Five books, 4,200 pages, and two still unwritten. Here’s the honest case for starting — and the honest case for waiting.
Books 6 and 7 — The Winds of Winter and A Dream of Spring — are unwritten. The Winds of Winter was expected in 2015. It is 2026. George R.R. Martin has written publicly about the scale and difficulty of the book and has completed multiple other projects in the interim (Fire & Blood, The World of Ice and Fire, the House of the Dragon television series). There is no release date and no confirmed timeline.
A Storm of Swords is one of the great novels of the fantasy genre. Its two major events — the Red Wedding and the Purple Wedding — demonstrate what narrative can do when an author genuinely refuses to protect the reader’s expectations. Both events are telegraphed, in retrospect; both are genuinely shocking because Martin has built enough trust and dread to make the impossible feel inevitable. No other fantasy novel has landed comparable gut-punch moments at comparable scale.
The world-building is the most politically sophisticated in the genre. Nine POV characters in Book 1 alone, each with their own logic, moral framework, and complete ignorance of what other characters are thinking. The Lannister chapters and the Stark chapters are not just different perspectives on the same events; they are different worlds, almost different genres, pressed against each other in the same book. The resulting complexity — you understand why every character does what they do, even when they are doing terrible things — is what made this series the cultural phenomenon it became.
Books 1–3 have a structural coherence that the later books don’t. The arc that begins with the Stark family’s disruption reaches a brutal and complete resolution by the end of A Storm of Swords. If you stop there, you have read one of the finest fantasy trilogies ever written. You are also missing two more published books and an unfinished series, but the experience of those three books is self-contained enough to work.
The show’s ending does not ruin the books. The show departs significantly from the books’ plot trajectory from Season 5 onward. The ending most people remember is the show’s ending. Martin has confirmed his ending is different. The books’ second half — everything that should follow A Dance with Dragons — has never been told.
The Winds of Winter was expected eleven years ago. George R.R. Martin will be 77 in 2026. These are facts that deserve to be stated plainly, not because they should stop you from reading, but because the decision to invest 4,200 pages in an unfinished series is a real decision that warrants real information.
Books 4 and 5 are significantly slower than Books 1–3. A Feast for Crows was written after Martin split one enormous Book 4 into two volumes, covering different POV characters in each. The result is that you spend A Feast for Crows without Daenerys, Jon, or Tyrion — three of the series’ most compelling characters — while following plotlines in Dorne and the Iron Islands that are less developed. A Dance with Dragons reunites you with those characters but ends on cliffhangers that have now been unresolved for fourteen years.
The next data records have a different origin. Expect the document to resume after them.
-- ==== Sys2Proof/Laws/KeepsLevelling.lean ====
section
/-! SUPPORT. What the operations of Machine/Levelling.lean keep (Laws/Keeps.lean). -/

namespace Sys2Proof.Machine

theorem State.sendSummary_keeps {ro : Bool} {z s : State} (h : Keeps ro z s)  :
    Keeps ro z (State.sendSummary s) := by
  unfold State.sendSummary
  repeat' first
    | with_reducible assumption | with_reducible apply State.twinSend_keeps | with_reducible apply keeps_ite
    | with_reducible apply keeps_foldl | with_reducible apply keeps_foldl_snd | intro _ | extract_lets
    | simp -zeta only [keeps_upd] | split | dsimp only

theorem State.finishSelect_keeps {ro : Bool} {z s : State} (h : Keeps ro z s) (a : Nat) :
    Keeps ro z (State.finishSelect s a) := by
  unfold State.finishSelect
  repeat' first
    | with_reducible assumption | with_reducible apply State.setArm_keeps
    | with_reducible apply State.routeEvent_keeps | with_reducible apply State.sendSummary_keeps
    | with_reducible apply keeps_ite | with_reducible apply keeps_foldl | with_reducible apply keeps_foldl_snd
    | intro _ | extract_lets | simp -zeta only [keeps_upd] | split | dsimp only

theorem State.markAbsent_keeps {ro : Bool} {z s : State} (h : Keeps ro z s) (ms : List (Nat × Nat)) :
    Keeps ro z (State.markAbsent s ms) := by
  unfold State.markAbsent
  repeat' first
    | with_reducible assumption | with_reducible apply State.put_keeps | with_reducible apply State.raise_keeps
    | with_reducible apply keeps_ite | with_reducible apply keeps_foldl | with_reducible apply keeps_foldl_snd
    | intro _ | extract_lets | simp -zeta only [keeps_upd] | split | dsimp only

theorem State.setRest_keeps {ro : Bool} {z s : State} (h : Keeps ro z s) (a : Nat) (b : Bool) :
    Keeps ro z (State.setRest s a b) := by
  unfold State.setRest
  repeat' first
    | with_reducible assumption | with_reducible apply State.setArm_keeps | with_reducible apply State.putB_keeps
    | with_reducible apply keeps_ite | with_reducible apply keeps_foldl | with_reducible apply keeps_foldl_snd
    | intro _ | extract_lets | simp -zeta only [keeps_upd] | split | dsimp only

theorem State.restStrobed_keeps {ro : Bool} {z s : State} (h : Keeps ro z s) (o : State) :
    Keeps ro z (State.restStrobed s o) := by
  unfold State.restStrobed
  repeat' first
    | with_reducible assumption | with_reducible apply State.setArm_keeps | with_reducible apply keeps_ite
    | with_reducible apply keeps_foldl | with_reducible apply keeps_foldl_snd | intro _ | extract_lets
    | simp -zeta only [keeps_upd] | split | dsimp only

theorem State.restTick_keeps {ro : Bool} {z s : State} (h : Keeps ro z s) (a : Nat) :
    Keeps ro z (State.restTick s a) := by
  unfold State.restTick
  repeat' first
    | with_reducible assumption | with_reducible apply State.setArm_keeps | with_reducible apply State.setRest_keeps
    | with_reducible apply keeps_ite | with_reducible apply keeps_foldl | with_reducible apply keeps_foldl_snd
    | intro _ | extract_lets | simp -zeta only [keeps_upd] | split | dsimp only

theorem State.levelTick_keeps {ro : Bool} {z s : State} (h : Keeps ro z s)  :
    Keeps ro z (State.levelTick s) := by
  unfold State.levelTick
  repeat' first
    | with_reducible assumption | with_reducible apply State.setArm_keeps | with_reducible apply State.put_keeps
    | with_reducible apply State.restTick_keeps | with_reducible apply State.setPort_keeps
    | with_reducible apply keeps_ite | with_reducible apply keeps_foldl | with_reducible apply keeps_foldl_snd
    | intro _ | extract_lets | simp -zeta only [keeps_upd] | split | dsimp only

theorem State.realised_keeps {ro : Bool} {z s : State} (h : Keeps ro z s) (a : Nat) :
    Keeps ro z (State.realised s a) := by
  unfold State.realised
  repeat' first
    | with_reducible assumption | with_reducible apply State.put_keeps | with_reducible apply State.setArm_keeps
    | with_reducible apply State.count_keeps | with_reducible apply keeps_ite | with_reducible apply keeps_foldl
    | with_reducible apply keeps_foldl_snd | intro _ | extract_lets | simp -zeta only [keeps_upd] | split | dsimp only

theorem State.twinSummary_keeps {ro : Bool} {z s : State} (h : Keeps ro z s) (a : Nat) :
    Keeps ro z (State.twinSummary s a).2 := by
  unfold State.twinSummary
  repeat' first
    | with_reducible assumption | with_reducible apply State.count_keeps | with_reducible apply State.raise_keeps
    | with_reducible apply keeps_ite | with_reducible apply keeps_foldl | with_reducible apply keeps_foldl_snd
    | intro _ | extract_lets | simp -zeta only [keeps_upd] | split | dsimp only

theorem State.repeatArm_keeps {ro : Bool} {z s : State} (h : Keeps ro z s) (a : Nat) :
    Keeps ro z (State.repeatArm s a).2 := by
  unfold State.repeatArm
  repeat' first
    | with_reducible assumption | with_reducible apply State.setArm_keeps | with_reducible apply State.count_keeps
    | with_reducible apply State.put_keeps | with_reducible apply keeps_ite | with_reducible apply keeps_foldl
    | with_reducible apply keeps_foldl_snd | intro _ | extract_lets | simp -zeta only [keeps_upd] | split | dsimp only

theorem State.decideFresh_keeps {ro : Bool} {z s : State} (h : Keeps ro z s) (a : Nat) (repeats : Nat) (x : Selection) :
    Keeps ro z (State.decideFresh s a repeats x).2 := by
  unfold State.decideFresh
  repeat' first
    | with_reducible assumption | with_reducible apply State.setArm_keeps | with_reducible apply State.put_keeps
    | with_reducible apply State.putB_keeps | with_reducible apply State.count_keeps
    | with_reducible apply State.raise_keeps | with_reducible apply keeps_ite | with_reducible apply keeps_foldl
    | with_reducible apply keeps_foldl_snd | intro _ | extract_lets | simp -zeta only [keeps_upd] | split | dsimp only

theorem State.decideArm_keeps {ro : Bool} {z s : State} (h : Keeps ro z s) (a : Nat) :
    Keeps ro z (State.decideArm s a).2 := by
  unfold State.decideArm
  repeat' first
    | with_reducible assumption | with_reducible apply State.setArm_keeps | with_reducible apply State.count_keeps
    | with_reducible apply State.finishSelect_keeps | with_reducible apply State.realised_keeps
    | with_reducible apply State.countN_keeps | with_reducible apply State.put_keeps
    | with_reducible apply State.twinSummary_keeps | with_reducible apply State.decideFresh_keeps
    | with_reducible apply State.repeatArm_keeps | with_reducible apply State.markAbsent_keeps
    | with_reducible apply keeps_ite | with_reducible apply keeps_foldl | with_reducible apply keeps_foldl_snd
    | intro _ | extract_lets | simp -zeta only [keeps_upd] | split | dsimp only

theorem State.decideArms_keeps {ro : Bool} {z s : State} (h : Keeps ro z s)  :
    Keeps ro z (State.decideArms s) := by
  unfold State.decideArms
  repeat' first
    | with_reducible assumption | with_reducible apply State.decideArm_keeps | with_reducible apply keeps_ite
    | with_reducible apply keeps_foldl | with_reducible apply keeps_foldl_snd | intro _ | extract_lets
    | simp -zeta only [keeps_upd] | split | dsimp only

end Sys2Proof.Machine
end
If you need narrative closure — if open storylines accumulate into frustration rather than suspense — Books 4 and 5 may produce diminishing returns regardless of their quality. The experience of finishing A Dance with Dragons and having nowhere to go is something readers who began the series in 2011 know well.
Read Books 1–3 as a unit. They share a clear structural arc and A Storm of Swords functions as a genuine climax to the material introduced in Book 1. After finishing A Storm of Swords, take a breath. If you are still compelled, continue to Books 4 and 5.
Books 4 and 5 cover parallel timelines across different groups of characters. There is a widely-used “combined read order” that interweaves the chapters from both books into a single chronological sequence, available on multiple reading community sites. Many readers find this a better experience than reading them separately. Either approach works.
The Dunk and Egg novellas — collected as A Knight of the Seven Kingdoms — are set roughly 90 years before the main series and follow a hedge knight and his young squire. They are lighter, faster, and excellent. Read them after Book 3 as a palate cleanser, or after finishing the main series. They do not require knowledge of the main series to enjoy.
The nearest comparisons in political complexity and moral ambiguity: Joe Abercrombie’s First Law trilogy (complete, darker in philosophy, shorter), Robin Hobb’s Realm of the Elderlings series (slower, character-focused, and devastating in different ways), and Ken Follett’s The Pillars of the Earth (historical rather than fantasy, but scratches the same political-intrigue-at-scale itch). None of them are the same. All of them are worth reading.